- Instructions for the task -
Please transcribe exactly, and only, the lines of the data below between the line holding "(if best.2 <" and the line holding "if 5 ≤ r.2 then", inclusive.

Content starts

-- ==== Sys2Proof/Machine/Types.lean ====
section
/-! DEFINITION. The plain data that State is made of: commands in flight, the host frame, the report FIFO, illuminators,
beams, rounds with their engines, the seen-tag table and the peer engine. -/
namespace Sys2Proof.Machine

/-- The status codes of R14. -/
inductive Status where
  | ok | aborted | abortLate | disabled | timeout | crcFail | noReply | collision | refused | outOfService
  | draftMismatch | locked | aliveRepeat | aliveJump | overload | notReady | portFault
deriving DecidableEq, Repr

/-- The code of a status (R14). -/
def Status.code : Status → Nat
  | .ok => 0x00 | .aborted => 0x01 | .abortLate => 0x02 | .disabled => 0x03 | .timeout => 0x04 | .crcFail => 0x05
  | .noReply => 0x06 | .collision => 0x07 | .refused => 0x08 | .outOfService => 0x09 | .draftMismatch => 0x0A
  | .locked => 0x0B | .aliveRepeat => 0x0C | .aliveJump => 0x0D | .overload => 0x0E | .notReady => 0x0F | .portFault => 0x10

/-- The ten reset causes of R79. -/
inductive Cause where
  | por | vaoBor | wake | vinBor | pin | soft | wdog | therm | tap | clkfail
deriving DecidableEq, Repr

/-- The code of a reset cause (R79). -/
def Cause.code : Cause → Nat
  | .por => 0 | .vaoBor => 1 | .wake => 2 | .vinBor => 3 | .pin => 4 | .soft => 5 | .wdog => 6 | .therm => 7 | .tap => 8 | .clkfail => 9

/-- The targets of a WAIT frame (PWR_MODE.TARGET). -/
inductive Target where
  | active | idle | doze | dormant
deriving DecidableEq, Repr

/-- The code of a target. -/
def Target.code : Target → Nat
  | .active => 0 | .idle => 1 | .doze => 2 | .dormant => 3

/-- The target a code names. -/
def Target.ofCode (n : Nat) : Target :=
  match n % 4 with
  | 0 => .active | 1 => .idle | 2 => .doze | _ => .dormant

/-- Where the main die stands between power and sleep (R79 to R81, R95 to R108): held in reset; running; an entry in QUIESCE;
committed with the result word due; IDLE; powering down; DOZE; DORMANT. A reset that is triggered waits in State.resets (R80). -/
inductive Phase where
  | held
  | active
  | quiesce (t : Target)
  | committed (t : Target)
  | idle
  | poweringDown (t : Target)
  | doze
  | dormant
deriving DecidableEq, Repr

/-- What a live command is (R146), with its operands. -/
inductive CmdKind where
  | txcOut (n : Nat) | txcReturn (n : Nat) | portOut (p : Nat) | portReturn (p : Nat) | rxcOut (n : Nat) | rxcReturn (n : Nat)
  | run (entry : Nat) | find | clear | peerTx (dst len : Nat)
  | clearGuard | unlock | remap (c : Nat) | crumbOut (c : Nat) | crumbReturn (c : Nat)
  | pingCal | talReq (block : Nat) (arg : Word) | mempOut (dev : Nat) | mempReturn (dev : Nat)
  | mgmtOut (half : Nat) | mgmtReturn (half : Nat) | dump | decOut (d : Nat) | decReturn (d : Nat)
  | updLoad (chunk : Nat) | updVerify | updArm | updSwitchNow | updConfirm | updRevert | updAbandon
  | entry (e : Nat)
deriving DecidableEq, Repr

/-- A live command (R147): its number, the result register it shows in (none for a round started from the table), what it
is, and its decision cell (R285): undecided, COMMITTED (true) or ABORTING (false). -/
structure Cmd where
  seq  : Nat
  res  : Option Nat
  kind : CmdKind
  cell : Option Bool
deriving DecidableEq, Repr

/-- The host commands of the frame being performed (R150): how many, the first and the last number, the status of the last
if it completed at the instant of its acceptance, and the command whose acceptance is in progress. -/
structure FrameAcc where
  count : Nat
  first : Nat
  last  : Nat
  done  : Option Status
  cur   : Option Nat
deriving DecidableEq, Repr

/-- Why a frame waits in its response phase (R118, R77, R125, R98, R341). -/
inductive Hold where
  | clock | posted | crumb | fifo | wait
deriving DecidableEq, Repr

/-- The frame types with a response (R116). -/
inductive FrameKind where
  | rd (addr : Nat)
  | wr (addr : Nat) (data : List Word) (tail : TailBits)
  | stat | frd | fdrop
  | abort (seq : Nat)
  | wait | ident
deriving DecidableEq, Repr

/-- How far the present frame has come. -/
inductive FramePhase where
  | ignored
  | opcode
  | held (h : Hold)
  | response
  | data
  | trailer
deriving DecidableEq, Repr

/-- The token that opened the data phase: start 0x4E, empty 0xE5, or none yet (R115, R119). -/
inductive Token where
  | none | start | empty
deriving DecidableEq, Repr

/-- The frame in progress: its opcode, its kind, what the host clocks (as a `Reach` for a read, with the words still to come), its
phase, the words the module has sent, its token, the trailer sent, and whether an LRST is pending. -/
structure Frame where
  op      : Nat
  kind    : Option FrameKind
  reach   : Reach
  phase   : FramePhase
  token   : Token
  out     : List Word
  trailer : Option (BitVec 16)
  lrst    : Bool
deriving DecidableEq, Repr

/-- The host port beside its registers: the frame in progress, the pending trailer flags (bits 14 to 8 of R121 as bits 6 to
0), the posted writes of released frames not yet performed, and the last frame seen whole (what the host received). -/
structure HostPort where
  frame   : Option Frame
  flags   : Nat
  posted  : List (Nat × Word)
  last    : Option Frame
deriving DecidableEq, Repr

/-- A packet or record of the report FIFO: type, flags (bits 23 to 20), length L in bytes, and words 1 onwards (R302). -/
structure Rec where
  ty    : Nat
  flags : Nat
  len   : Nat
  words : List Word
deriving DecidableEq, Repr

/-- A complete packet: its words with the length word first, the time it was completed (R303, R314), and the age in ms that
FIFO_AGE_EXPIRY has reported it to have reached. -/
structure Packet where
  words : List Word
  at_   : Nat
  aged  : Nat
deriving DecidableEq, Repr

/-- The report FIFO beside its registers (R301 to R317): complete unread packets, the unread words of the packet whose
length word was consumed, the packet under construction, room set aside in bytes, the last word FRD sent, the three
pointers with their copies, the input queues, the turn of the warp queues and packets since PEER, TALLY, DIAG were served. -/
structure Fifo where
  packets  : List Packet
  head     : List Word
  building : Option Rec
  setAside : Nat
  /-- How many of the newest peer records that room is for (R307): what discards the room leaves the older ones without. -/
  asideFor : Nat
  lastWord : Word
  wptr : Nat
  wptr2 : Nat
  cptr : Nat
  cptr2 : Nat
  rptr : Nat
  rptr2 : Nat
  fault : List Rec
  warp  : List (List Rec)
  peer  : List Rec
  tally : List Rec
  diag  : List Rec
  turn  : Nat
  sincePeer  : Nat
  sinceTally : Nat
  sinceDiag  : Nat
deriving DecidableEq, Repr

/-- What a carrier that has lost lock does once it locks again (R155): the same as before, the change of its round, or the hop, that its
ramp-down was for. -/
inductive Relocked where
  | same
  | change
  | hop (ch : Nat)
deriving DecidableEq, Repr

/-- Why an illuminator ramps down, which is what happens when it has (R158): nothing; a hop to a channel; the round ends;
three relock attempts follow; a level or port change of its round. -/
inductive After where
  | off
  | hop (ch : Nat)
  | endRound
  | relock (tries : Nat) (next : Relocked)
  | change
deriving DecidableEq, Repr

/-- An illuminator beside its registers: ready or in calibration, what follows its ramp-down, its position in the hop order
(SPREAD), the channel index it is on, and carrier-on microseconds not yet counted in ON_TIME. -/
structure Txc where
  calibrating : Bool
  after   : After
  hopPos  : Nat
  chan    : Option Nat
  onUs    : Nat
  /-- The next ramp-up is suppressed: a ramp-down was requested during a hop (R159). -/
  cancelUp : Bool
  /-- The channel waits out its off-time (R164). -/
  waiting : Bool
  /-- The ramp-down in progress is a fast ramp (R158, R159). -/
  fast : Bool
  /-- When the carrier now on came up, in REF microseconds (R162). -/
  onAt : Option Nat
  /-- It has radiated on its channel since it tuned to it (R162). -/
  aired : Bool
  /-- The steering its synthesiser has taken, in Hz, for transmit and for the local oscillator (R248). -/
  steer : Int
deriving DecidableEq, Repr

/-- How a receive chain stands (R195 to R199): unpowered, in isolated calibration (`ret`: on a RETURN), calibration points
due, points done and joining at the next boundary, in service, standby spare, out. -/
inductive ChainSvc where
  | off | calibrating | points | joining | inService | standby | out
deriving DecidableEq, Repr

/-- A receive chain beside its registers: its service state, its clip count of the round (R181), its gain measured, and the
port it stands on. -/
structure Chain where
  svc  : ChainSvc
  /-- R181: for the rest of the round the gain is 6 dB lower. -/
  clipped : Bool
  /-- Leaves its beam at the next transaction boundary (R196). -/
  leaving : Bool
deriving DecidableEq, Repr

Content ends
Content starts

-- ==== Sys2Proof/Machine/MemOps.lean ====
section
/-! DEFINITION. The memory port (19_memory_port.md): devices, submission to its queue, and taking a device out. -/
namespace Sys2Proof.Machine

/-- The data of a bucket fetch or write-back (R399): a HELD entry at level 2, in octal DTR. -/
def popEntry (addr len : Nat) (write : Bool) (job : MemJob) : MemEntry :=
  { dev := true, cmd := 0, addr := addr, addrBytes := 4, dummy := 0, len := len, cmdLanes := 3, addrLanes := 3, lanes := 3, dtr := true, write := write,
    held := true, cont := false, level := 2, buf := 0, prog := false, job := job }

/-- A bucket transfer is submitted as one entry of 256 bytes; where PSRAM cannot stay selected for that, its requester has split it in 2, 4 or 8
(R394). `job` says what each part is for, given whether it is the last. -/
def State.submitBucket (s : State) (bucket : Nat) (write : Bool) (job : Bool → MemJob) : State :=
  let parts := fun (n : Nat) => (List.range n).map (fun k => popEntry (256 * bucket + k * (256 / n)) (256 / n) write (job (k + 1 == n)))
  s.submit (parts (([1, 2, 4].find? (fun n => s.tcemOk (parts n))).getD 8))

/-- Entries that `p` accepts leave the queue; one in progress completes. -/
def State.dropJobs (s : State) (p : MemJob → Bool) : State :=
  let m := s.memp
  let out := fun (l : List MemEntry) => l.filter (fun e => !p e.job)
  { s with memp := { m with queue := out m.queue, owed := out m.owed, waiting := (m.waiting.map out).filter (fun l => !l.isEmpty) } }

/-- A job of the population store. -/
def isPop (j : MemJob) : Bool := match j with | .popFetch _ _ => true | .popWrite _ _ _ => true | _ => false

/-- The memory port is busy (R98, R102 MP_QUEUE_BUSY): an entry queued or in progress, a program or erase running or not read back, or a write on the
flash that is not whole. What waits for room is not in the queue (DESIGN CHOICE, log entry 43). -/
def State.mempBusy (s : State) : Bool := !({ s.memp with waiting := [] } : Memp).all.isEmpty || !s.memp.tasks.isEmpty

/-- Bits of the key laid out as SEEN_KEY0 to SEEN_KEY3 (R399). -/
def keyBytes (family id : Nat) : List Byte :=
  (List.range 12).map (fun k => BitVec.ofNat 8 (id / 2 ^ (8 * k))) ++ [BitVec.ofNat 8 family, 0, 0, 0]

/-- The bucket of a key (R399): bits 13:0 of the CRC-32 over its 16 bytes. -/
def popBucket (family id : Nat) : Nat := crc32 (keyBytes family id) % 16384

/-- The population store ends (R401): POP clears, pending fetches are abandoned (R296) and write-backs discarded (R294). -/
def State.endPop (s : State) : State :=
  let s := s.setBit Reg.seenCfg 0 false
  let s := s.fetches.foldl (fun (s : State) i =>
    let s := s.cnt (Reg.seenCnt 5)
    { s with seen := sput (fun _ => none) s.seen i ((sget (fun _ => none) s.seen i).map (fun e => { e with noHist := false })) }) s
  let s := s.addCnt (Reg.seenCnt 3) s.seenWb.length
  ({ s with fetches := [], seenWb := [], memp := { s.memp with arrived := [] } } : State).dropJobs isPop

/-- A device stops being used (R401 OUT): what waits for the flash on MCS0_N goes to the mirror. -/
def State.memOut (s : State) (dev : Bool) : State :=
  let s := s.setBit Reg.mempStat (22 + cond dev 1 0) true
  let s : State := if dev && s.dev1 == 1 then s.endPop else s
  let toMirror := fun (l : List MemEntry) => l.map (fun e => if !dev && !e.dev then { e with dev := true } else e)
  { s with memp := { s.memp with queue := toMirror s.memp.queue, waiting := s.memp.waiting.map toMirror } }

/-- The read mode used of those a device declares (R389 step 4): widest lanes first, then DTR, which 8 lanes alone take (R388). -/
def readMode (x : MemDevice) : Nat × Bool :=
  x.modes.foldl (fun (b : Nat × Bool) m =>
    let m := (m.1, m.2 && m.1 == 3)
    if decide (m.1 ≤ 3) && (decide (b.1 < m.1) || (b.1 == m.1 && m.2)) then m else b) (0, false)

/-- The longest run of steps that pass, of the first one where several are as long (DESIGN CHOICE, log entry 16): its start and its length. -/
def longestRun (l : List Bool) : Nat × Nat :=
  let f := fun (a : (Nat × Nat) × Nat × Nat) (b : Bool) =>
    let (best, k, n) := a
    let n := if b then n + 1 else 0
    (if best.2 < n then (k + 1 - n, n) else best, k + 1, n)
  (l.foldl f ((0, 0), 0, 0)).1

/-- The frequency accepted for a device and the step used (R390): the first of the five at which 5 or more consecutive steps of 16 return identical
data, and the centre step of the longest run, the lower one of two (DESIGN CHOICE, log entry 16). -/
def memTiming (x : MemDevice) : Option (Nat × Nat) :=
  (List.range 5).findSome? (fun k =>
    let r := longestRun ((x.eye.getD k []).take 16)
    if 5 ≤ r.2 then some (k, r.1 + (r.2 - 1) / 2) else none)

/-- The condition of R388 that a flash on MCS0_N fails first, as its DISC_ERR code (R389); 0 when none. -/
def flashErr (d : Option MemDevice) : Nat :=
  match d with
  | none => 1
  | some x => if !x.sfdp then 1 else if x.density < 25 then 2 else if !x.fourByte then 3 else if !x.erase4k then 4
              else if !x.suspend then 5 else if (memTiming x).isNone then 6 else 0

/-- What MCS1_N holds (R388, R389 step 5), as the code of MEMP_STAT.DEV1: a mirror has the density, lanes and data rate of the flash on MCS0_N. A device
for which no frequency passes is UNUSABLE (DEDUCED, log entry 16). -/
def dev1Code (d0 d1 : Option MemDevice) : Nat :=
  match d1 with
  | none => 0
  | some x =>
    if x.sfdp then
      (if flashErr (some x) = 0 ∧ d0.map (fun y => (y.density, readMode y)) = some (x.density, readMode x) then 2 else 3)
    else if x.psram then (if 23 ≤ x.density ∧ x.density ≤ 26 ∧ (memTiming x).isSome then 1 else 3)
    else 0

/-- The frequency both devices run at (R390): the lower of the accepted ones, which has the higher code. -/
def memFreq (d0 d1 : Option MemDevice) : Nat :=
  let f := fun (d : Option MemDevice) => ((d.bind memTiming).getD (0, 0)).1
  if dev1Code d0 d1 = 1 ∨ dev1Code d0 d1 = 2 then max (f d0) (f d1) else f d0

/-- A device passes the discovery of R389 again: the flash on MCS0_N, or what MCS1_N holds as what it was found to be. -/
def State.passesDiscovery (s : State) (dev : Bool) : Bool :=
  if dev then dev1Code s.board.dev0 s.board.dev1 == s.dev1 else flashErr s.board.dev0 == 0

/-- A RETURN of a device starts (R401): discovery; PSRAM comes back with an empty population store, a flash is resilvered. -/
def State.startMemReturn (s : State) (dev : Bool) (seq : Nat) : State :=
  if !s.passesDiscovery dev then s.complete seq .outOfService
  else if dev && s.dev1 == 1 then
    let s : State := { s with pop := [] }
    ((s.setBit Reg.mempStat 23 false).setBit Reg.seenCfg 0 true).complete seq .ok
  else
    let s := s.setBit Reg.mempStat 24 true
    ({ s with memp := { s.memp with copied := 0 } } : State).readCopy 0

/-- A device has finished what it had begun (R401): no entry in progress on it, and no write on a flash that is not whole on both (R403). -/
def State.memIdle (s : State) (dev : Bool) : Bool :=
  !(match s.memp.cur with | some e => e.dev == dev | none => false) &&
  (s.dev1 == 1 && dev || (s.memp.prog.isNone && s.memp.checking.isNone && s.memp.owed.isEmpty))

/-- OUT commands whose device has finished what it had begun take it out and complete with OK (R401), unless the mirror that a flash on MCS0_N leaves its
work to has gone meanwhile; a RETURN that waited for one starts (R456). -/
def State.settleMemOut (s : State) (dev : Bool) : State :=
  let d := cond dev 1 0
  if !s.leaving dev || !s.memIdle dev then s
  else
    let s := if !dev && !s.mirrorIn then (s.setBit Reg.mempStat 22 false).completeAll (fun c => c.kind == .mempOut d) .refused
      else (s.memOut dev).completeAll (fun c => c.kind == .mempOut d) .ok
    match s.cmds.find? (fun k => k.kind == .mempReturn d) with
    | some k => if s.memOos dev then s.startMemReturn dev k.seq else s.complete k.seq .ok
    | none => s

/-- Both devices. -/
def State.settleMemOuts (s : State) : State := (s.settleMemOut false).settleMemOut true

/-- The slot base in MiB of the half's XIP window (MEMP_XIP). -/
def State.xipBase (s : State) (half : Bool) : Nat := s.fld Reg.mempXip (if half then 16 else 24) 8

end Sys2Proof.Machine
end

Content ends

- Solution to this task -
    (if best.2 < n then (k + 1 - n, n) else best, k + 1, n)
  (l.foldl f ((0, 0), 0, 0)).1

/-- The frequency accepted for a device and the step used (R390): the first of the five at which 5 or more consecutive steps of 16 return identical
data, and the centre step of the longest run, the lower one of two (DESIGN CHOICE, log entry 16). -/
def memTiming (x : MemDevice) : Option (Nat × Nat) :=
  (List.range 5).findSome? (fun k =>
    let r := longestRun ((x.eye.getD k []).take 16)
    if 5 ≤ r.2 then some (k, r.1 + (r.2 - 1) / 2) else none)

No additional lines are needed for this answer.